● **DIRECTIONS FOR THIS TASK**
Give again, word for word, every line below from the one that has "[b.extractLsb' 6 2, b.extractLsb'" through the one that has "s.ports[l] with clockedOut", both included, and no others.

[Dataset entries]
_ _ _ _

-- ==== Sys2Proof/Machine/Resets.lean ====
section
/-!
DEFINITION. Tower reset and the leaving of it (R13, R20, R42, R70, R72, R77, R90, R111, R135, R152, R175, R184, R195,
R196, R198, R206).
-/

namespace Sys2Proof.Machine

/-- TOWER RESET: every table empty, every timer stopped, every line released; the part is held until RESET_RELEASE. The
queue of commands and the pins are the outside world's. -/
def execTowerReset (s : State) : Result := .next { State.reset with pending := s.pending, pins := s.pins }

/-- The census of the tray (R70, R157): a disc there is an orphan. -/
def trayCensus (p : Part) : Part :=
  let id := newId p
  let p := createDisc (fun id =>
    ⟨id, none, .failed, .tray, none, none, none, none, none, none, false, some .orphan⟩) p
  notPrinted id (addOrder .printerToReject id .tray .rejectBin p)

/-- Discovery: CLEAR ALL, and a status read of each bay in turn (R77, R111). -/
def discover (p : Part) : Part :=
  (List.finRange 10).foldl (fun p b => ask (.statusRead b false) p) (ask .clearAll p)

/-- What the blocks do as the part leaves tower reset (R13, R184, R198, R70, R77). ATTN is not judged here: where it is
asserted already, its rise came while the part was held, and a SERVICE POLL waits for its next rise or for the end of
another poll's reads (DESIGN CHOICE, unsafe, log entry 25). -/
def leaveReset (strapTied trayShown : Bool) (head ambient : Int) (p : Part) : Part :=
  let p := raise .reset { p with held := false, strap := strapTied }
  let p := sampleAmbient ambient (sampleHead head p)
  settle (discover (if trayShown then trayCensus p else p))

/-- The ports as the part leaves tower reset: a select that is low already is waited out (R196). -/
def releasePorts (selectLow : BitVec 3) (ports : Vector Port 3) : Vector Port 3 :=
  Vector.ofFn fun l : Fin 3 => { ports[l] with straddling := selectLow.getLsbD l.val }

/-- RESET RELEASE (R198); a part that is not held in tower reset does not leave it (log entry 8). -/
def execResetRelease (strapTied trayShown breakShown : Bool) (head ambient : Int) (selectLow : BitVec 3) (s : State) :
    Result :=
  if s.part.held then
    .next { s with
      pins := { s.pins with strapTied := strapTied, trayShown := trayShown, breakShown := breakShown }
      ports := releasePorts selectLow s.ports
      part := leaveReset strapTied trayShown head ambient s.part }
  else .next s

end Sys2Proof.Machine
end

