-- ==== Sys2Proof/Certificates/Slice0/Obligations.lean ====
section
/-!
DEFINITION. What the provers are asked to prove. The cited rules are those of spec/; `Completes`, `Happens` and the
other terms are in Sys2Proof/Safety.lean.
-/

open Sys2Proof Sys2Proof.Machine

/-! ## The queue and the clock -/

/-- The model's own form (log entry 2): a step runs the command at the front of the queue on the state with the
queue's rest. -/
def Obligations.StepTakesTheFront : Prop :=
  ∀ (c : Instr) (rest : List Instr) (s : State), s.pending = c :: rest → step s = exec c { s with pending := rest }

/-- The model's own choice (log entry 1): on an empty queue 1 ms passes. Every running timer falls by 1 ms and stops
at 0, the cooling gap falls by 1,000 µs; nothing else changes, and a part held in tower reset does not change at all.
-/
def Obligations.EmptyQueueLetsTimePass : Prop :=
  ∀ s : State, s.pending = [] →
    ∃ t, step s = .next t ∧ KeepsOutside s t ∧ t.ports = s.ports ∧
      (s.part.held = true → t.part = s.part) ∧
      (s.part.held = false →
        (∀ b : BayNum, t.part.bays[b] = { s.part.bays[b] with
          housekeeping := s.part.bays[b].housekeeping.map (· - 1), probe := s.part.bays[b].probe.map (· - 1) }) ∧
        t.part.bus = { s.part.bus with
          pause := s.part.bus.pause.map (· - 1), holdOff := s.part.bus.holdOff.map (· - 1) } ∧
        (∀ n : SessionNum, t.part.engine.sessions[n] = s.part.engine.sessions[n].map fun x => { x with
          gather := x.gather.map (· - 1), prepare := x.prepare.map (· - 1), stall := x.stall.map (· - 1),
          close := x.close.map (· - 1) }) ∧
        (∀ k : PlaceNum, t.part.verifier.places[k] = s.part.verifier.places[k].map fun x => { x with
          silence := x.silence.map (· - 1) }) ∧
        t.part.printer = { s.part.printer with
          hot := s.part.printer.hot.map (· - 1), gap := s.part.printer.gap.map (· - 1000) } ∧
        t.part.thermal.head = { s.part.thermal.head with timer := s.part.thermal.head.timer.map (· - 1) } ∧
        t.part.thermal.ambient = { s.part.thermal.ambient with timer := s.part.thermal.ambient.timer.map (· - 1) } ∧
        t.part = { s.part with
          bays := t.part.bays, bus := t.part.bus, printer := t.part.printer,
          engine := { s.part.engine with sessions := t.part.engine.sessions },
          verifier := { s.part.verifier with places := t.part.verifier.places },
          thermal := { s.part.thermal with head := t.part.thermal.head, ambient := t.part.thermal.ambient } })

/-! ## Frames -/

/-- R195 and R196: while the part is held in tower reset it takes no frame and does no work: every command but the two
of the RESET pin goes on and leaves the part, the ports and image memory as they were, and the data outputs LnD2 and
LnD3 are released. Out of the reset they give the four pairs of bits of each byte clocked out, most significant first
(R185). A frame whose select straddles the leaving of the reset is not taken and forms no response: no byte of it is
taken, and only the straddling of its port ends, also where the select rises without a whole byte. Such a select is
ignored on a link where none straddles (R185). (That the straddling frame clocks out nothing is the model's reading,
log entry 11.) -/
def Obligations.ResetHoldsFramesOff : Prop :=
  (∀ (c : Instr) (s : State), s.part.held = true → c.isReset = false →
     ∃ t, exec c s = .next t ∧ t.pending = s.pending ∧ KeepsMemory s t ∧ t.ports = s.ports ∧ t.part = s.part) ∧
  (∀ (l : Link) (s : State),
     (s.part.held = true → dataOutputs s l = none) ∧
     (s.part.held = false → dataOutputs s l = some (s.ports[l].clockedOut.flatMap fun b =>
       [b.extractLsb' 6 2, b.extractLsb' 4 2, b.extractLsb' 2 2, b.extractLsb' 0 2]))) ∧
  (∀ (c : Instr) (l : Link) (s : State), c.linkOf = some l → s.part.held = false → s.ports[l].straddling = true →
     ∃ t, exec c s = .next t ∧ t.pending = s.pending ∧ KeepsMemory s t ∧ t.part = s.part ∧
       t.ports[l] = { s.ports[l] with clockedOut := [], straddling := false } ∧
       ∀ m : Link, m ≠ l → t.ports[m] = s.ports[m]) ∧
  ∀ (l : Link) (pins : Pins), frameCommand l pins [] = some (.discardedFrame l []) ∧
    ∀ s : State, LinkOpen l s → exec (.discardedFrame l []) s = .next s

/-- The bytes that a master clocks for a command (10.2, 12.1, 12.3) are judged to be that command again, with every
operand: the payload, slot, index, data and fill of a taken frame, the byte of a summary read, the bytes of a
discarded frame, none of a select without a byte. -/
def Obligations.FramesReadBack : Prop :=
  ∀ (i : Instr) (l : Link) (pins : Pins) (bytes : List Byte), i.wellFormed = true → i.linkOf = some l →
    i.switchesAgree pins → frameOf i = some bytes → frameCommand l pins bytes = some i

_ _ _ _

● **REPLY TO THE TASK**
       [b.extractLsb' 6 2, b.extractLsb' 4 2, b.extractLsb' 2 2, b.extractLsb' 0 2]))) ∧
  (∀ (c : Instr) (l : Link) (s : State), c.linkOf = some l → s.part.held = false → s.ports[l].straddling = true →
     ∃ t, exec c s = .next t ∧ t.pending = s.pending ∧ KeepsMemory s t ∧ t.part = s.part ∧
       t.ports[l] = { s.ports[l] with clockedOut := [], straddling := false } ∧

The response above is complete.